Em 13 de abril de 2026, no Copacabana Palace, o Guia MICHELIN Rio de Janeiro & São Paulo fez história ao conceder, pela primeira vez no Brasil e na América Latina, a nota máxima do guia. Um dos dois nomes chamados ao palco foi o Evvai, de Luiz Filipe Souza, em São Paulo — casa que já ostentava duas estrelas e agora entra no grupo mais restrito da alta gastronomia mundial.

3 estrelas MICHELIN

Distinção

Guia MICHELIN Rio de Janeiro & São Paulo 2026, anunciado em 13 de abril de 2026 no Copacabana Palace. Evvai vinha de duas estrelas.

Como Evvai chegou até aqui

A promoção de duas para três estrelas raramente vem de uma virada repentina. No caso de Evvai, é o resultado de anos de ajuste fino em cozinha, salão, carta e cadeia de fornecedores — o tipo de trabalho invisível ao cliente e decisivo para o inspetor.

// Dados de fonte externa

-- ==== Sys2Proof/Laws/RowsPeerRows.lean ====
section
/-! SUPPORT. Every command of Machine/PeerRows.lean answers a next state, which keeps every property that the model's updates keep (`Stable`). -/

namespace Sys2Proof.Machine

open Sys2Proof

theorem execPeerLinkTrained_stable {P : State → Prop} (H : Stable P) {s : State} (h : P s) (rate : Nat) (width : Nat) :
    Answers (execPeerLinkTrained rate width s) P := by
  unfold execPeerLinkTrained
  try dsimp only
  refine answers_next ?_
  try dsimp only
  repeat' (with_reducible (first | intro _ | assumption | apply whenLinked_stable H | apply peerTrained_stable H | apply relocked_stable H | dsimp only))

theorem execPeerHello_stable {P : State → Prop} (H : Stable P) {s : State} (h : P s) (h : HelloFrame) :
    Answers (execPeerHello h s) P := by
  unfold execPeerHello
  try dsimp only
  refine answers_next ?_
  try dsimp only
  repeat' (with_reducible (first | intro _ | assumption | apply whenLinked_stable H | apply hello_stable H | dsimp only))

theorem execHeartbeat_stable {P : State → Prop} (H : Stable P) {s : State} (h : P s) (f : Nat) (owned : BitVec 64) (_lastMseq : Nat) :
    Answers (execHeartbeat f owned _lastMseq s) P := by
  unfold execHeartbeat
  try dsimp only
  refine answers_next ?_
  try dsimp only
  repeat' (with_reducible (first | intro _ | assumption | apply whenLinked_stable H | apply heartbeat_stable H | dsimp only))

theorem execHeartbeatSend_stable {P : State → Prop} (H : Stable P) {s : State} (h : P s)  :
    Answers (execHeartbeatSend s) P := by
  unfold execHeartbeatSend
  try dsimp only
  refine answers_next ?_
  try dsimp only
  repeat' (with_reducible (first | intro _ | assumption | apply whenLinked_stable H | apply sendHeartbeat_stable H | dsimp only))

theorem execPeerSilent_stable {P : State → Prop} (H : Stable P) {s : State} (h : P s)  :
    Answers (execPeerSilent s) P := by
  unfold execPeerSilent
  try dsimp only
  refine answers_next ?_
  try dsimp only
  repeat' (with_reducible (first | intro _ | assumption | apply whenLinked_stable H | apply peerSilent_stable H | dsimp only))

theorem execResolutionStart_stable {P : State → Prop} (H : Stable P) {s : State} (h : P s)  :
    Answers (execResolutionStart s) P := by
  unfold execResolutionStart
  try dsimp only
  refine answers_next ?_
  try dsimp only
  repeat' (with_reducible (first | intro _ | assumption | apply whenLinked_stable H | apply startResolution_stable H | dsimp only))

theorem execReservationKeysRead_stable {P : State → Prop} (H : Stable P) {s : State} (h : P s) (ownKeyOnAll : Bool) :
    Answers (execReservationKeysRead ownKeyOnAll s) P := by
  unfold execReservationKeysRead
  try dsimp only
  refine answers_next ?_
  try dsimp only
  repeat' (with_reducible (first | intro _ | assumption | apply whenLinked_stable H | apply keysRead_stable H | dsimp only))

theorem execPreemptComplete_stable {P : State → Prop} (H : Stable P) {s : State} (h : P s)  :
    Answers (execPreemptComplete s) P := by
  unfold execPreemptComplete
  try dsimp only
  refine answers_next ?_
  try dsimp only
  repeat' (with_reducible (first | intro _ | assumption | apply whenLinked_stable H | apply preempted_stable H | dsimp only))

theorem execClaim_stable {P : State → Prop} (H : Stable P) {s : State} (h : P s) (pool : Nat) (claimId : Nat) (slots : List Nat) :
    Answers (execClaim pool claimId slots s) P := by
  unfold execClaim
  try dsimp only
  refine answers_next ?_
  try dsimp only
  repeat' (with_reducible (first | intro _ | assumption | apply whenLinked_stable H | apply claimIn_stable H | dsimp only))

theorem execClaimReply_stable {P : State → Prop} (H : Stable P) {s : State} (h : P s) (pool : Nat) (claimId : Nat) (refused : Bool) :
    Answers (execClaimReply pool claimId refused s) P := by
  unfold execClaimReply
  try dsimp only
  refine answers_next ?_
  try dsimp only
  repeat' (with_reducible (first | intro _ | assumption | apply whenLinked_stable H | apply claimAnswered_stable H | dsimp only))

theorem execMirPayload_stable {P : State → Prop} (H : Stable P) {s : State} (h : P s) (mseq : Nat) (pool : Nat) (stripe : Nat) (unit : Nat) (off : Nat) (bytes : List Byte) :
    Answers (execMirPayload mseq pool stripe unit off bytes s) P := by
  unfold execMirPayload
  try dsimp only
  refine answers_next ?_
  try dsimp only
  repeat' (with_reducible (first | intro _ | assumption | apply whenLinked_stable H | apply applyM_stable H | apply mirPayload_stable H | dsimp only))

theorem execMirDirent_stable {P : State → Prop} (H : Stable P) {s : State} (h : P s) (mseq : Nat) (pool : Nat) (stripe : Nat) (slot : Nat) (entry : List Byte) :
    Answers (execMirDirent mseq pool stripe slot entry s) P := by
  unfold execMirDirent
  try dsimp only
  refine answers_next ?_
  try dsimp only
  repeat' (with_reducible (first | intro _ | assumption | apply whenLinked_stable H | apply applyM_stable H | apply mirDirent_stable H | dsimp only))

theorem execMirSeal_stable {P : State → Prop} (H : Stable P) {s : State} (h : P s) (mseq : Nat) (pool : Nat) (stripe : Nat) (sealSeq : Nat) (chunkOffset : Nat) (set : Nat) :
    Answers (execMirSeal mseq pool stripe sealSeq chunkOffset set s) P := by
  unfold execMirSeal
  try dsimp only
  refine answers_next ?_
  try dsimp only
  repeat' (with_reducible (first | intro _ | assumption | apply whenLinked_stable H | apply applyM_stable H | apply mirSeal_stable H | dsimp only))

theorem execMirDelta_stable {P : State → Prop} (H : Stable P) {s : State} (h : P s) (mseq : Nat) (records : List DeltaRec) :
    Answers (execMirDelta mseq records s) P := by
  unfold execMirDelta
  try dsimp only
  refine answers_next ?_
  try dsimp only
  repeat' (with_reducible (first | intro _ | assumption | apply whenLinked_stable H | apply applyM_stable H | apply mirDelta_stable H | dsimp only))

theorem execMirRelease_stable {P : State → Prop} (H : Stable P) {s : State} (h : P s) (mseq : Nat) (pool : Nat) (kind : Nat) (records : List (List Byte)) :
    Answers (execMirRelease mseq pool kind records s) P := by
  unfold execMirRelease
  try dsimp only
  refine answers_next ?_
  try dsimp only
  repeat' (with_reducible (first | intro _ | assumption | apply whenLinked_stable H | apply applyM_stable H | apply mirRelease_stable H | dsimp only))

theorem execMirRetire_stable {P : State → Prop} (H : Stable P) {s : State} (h : P s) (mseq : Nat) (pool : Nat) (stripe : Nat) :
    Answers (execMirRetire mseq pool stripe s) P := by
  unfold execMirRetire
  try dsimp only
  refine answers_next ?_
  try dsimp only
  repeat' (with_reducible (first | intro _ | assumption | apply whenLinked_stable H | apply applyM_stable H | apply mirRetire_stable H | dsimp only))

theorem execMirConfirm_stable {P : State → Prop} (H : Stable P) {s : State} (h : P s) (mseq : Nat) :
    Answers (execMirConfirm mseq s) P := by
  unfold execMirConfirm
  try dsimp only
  refine answers_next ?_
  try dsimp only
  repeat' (with_reducible (first | intro _ | assumption | apply whenLinked_stable H | apply mirConfirm_stable H | dsimp only))

theorem execStandbyCopy_stable {P : State → Prop} (H : Stable P) {s : State} (h : P s) (pool : Nat) (sect : Nat) (off : Nat) (bytes : List Byte) :
    Answers (execStandbyCopy pool sect off bytes s) P := by
  unfold execStandbyCopy
  try dsimp only
  refine answers_next ?_
  try dsimp only
  repeat' (with_reducible (first | intro _ | assumption | apply whenLinked_stable H | apply takeSection_stable H | dsimp only))

theorem execWindowCopy_stable {P : State → Prop} (H : Stable P) {s : State} (h : P s) (mseq : Nat) (off : Nat) (bytes : List Byte) (held : Tab (Tab Stripe)) :
    Answers (execWindowCopy mseq off bytes held s) P := by
  unfold execWindowCopy
  try dsimp only
  refine answers_next ?_
  try dsimp only
  repeat' (with_reducible (first | intro _ | assumption | apply whenLinked_stable H | apply applyM_stable H | apply takeWindow_stable H | dsimp only))

theorem execMirResync_stable {P : State → Prop} (H : Stable P) {s : State} (h : P s) (mseq : Nat) :
    Answers (execMirResync mseq s) P := by
  unfold execMirResync
  try dsimp only
  refine answers_next ?_
  try dsimp only
  repeat' (with_reducible (first | intro _ | assumption | apply whenLinked_stable H | apply mirResync_stable H | dsimp only))

theorem execPeerFrameBad_stable {P : State → Prop} (H : Stable P) {s : State} (h : P s) (isM : Bool) :
    Answers (execPeerFrameBad isM s) P := by
  unfold execPeerFrameBad
  try dsimp only
  refine answers_next ?_
  try dsimp only
  repeat' (with_reducible (first | intro _ | assumption | apply whenLinked_stable H | apply frameBad_stable H | dsimp only))

theorem execGiveReq_stable {P : State → Prop} (H : Stable P) {s : State} (h : P s) (pool : Nat) (lastMseq : Nat) :
    Answers (execGiveReq pool lastMseq s) P := by
  unfold execGiveReq
  try dsimp only
  refine answers_next ?_
  try dsimp only
  repeat' (with_reducible (first | intro _ | assumption | apply whenLinked_stable H | apply giveReq_stable H | dsimp only))

theorem execGiveReady_stable {P : State → Prop} (H : Stable P) {s : State} (h : P s) (pool : Nat) (refused : Bool) :
    Answers (execGiveReady pool refused s) P := by
  unfold execGiveReady
  try dsimp only
  refine answers_next ?_
  try dsimp only
  repeat' (with_reducible (first | intro _ | assumption | apply whenLinked_stable H | apply giveReady_stable H | dsimp only))

theorem execGiveDone_stable {P : State → Prop} (H : Stable P) {s : State} (h : P s) (pool : Nat) (descSeq : Nat) :
    Answers (execGiveDone pool descSeq s) P := by
  unfold execGiveDone
  try dsimp only
  refine answers_next ?_
  try dsimp only
  repeat' (with_reducible (first | intro _ | assumption | apply whenLinked_stable H | apply giveDone_stable H | dsimp only))

theorem execPullReq_stable {P : State → Prop} (H : Stable P) {s : State} (h : P s) (pool : Nat) :
    Answers (execPullReq pool s) P := by
  unfold execPullReq
  try dsimp only
  refine answers_next ?_
  try dsimp only
  repeat' (with_reducible (first | intro _ | assumption | apply whenLinked_stable H | apply answerPull_stable H | dsimp only))

theorem execPullData_stable {P : State → Prop} (H : Stable P) {s : State} (h : P s) (off : Nat) (bytes : List Byte) :
    Answers (execPullData off bytes s) P := by
  unfold execPullData
  try dsimp only
  refine answers_next ?_
  try dsimp only
  repeat' (with_reducible (first | intro _ | assumption | apply whenLinked_stable H | apply takePull_stable H | dsimp only))

theorem execPullEnd_stable {P : State → Prop} (H : Stable P) {s : State} (h : P s) (pool : Nat) (noMirror : Bool) :
    Answers (execPullEnd pool noMirror s) P := by
  unfold execPullEnd
  try dsimp only
  refine answers_next ?_
  try dsimp only
  repeat' (with_reducible (first | intro _ | assumption | apply whenLinked_stable H | apply endPull_stable H | dsimp only))

theorem execFlitNak_stable {P : State → Prop} (H : Stable P) {s : State} (h : P s) (ack : Nat) :
    Answers (execFlitNak ack s) P := by
  unfold execFlitNak
  try dsimp only
  refine answers_next ?_
  try dsimp only
  repeat' (with_reducible (first | intro _ | assumption | apply whenLinked_stable H | apply flitNak_stable H | dsimp only))

theorem execReplayTimeout_stable {P : State → Prop} (H : Stable P) {s : State} (h : P s)  :
    Answers (execReplayTimeout s) P := by
  unfold execReplayTimeout
  try dsimp only
  refine answers_next ?_
  try dsimp only
  repeat' (with_reducible (first | intro _ | assumption | apply whenLinked_stable H | apply replay_stable H | dsimp only))

theorem execPeerRetrain_stable {P : State → Prop} (H : Stable P) {s : State} (h : P s)  :
    Answers (execPeerRetrain s) P := by
  unfold execPeerRetrain
  try dsimp only
  refine answers_next ?_
  try dsimp only
  repeat' (with_reducible (first | intro _ | assumption | apply whenLinked_stable H | apply retrain_stable H | dsimp only))

theorem execPeerRetrainDone_stable {P : State → Prop} (H : Stable P) {s : State} (h : P s) (rate : Nat) (width : Nat) :
    Answers (execPeerRetrainDone rate width s) P := by
  unfold execPeerRetrainDone
  try dsimp only
  refine answers_next ?_
  try dsimp only
  repeat' (with_reducible (first | intro _ | assumption | apply whenLinked_stable H | apply retrainDone_stable H | apply relocked_stable H | dsimp only))

theorem execPeerFlitCrcFail_stable {P : State → Prop} (H : Stable P) {s : State} (h : P s)  :
    Answers (execPeerFlitCrcFail s) P := by
  unfold execPeerFlitCrcFail
  try dsimp only
  refine answers_next ?_
  try dsimp only
  repeat' (with_reducible (first | intro _ | assumption | apply whenLinked_stable H | apply flitCrcFail_stable H | dsimp only))

end Sys2Proof.Machine
end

  • Aberto em São Paulo em 2016 com proposta italiana contemporânea, o Evvai foi ajustando identidade até assumir de forma integral a releitura brasileira do repertório italiano.
  • Recebeu a primeira estrela MICHELIN e, em seguida, a segunda, consolidando presença nas edições do guia dedicadas a Rio de Janeiro e São Paulo.
  • Investiu em menus autorais de longa duração, com pesquisa de produto e narrativa fechada de começo a fim.
  • Em 2026, foi promovido a três estrelas ao lado do Tuju — os dois primeiros da América Latina.

Estrela não se conquista com um prato memorável: se conquista quando o prato memorável é o padrão de todas as noites.

A assinatura da cozinha

Luiz Filipe Souza construiu uma linguagem própria em São Paulo: uma leitura brasileira da tradição italiana, em que técnica europeia e ingrediente nacional deixam de ser citação e passam a ser a mesma receita. É essa clareza de identidade — e não a soma de técnicas — que sustenta um menu capaz de repetir excelência todos os dias.

A cozinha brasileira não precisa pedir licença para ocupar o mesmo lugar das grandes tradições europeias.

Luiz Filipe Souza, Evvai

A operação por trás da estrela

Três estrelas é, antes de tudo, um problema de gestão. Menu degustação exige previsibilidade de compra, brigada treinada, controle de desperdício e uma taxa de ocupação alta o suficiente para pagar uma equipe muito maior do que a de um restaurante convencional do mesmo tamanho.

Por que isso interessa a quem não é chef

A consagração do Evvai muda o mapa da alta gastronomia no continente. Ela cria demanda internacional por São Paulo como destino gastronômico, valoriza a cadeia brasileira de produtores e abre precedente para que outras casas do país sejam avaliadas como candidatas reais ao topo do guia.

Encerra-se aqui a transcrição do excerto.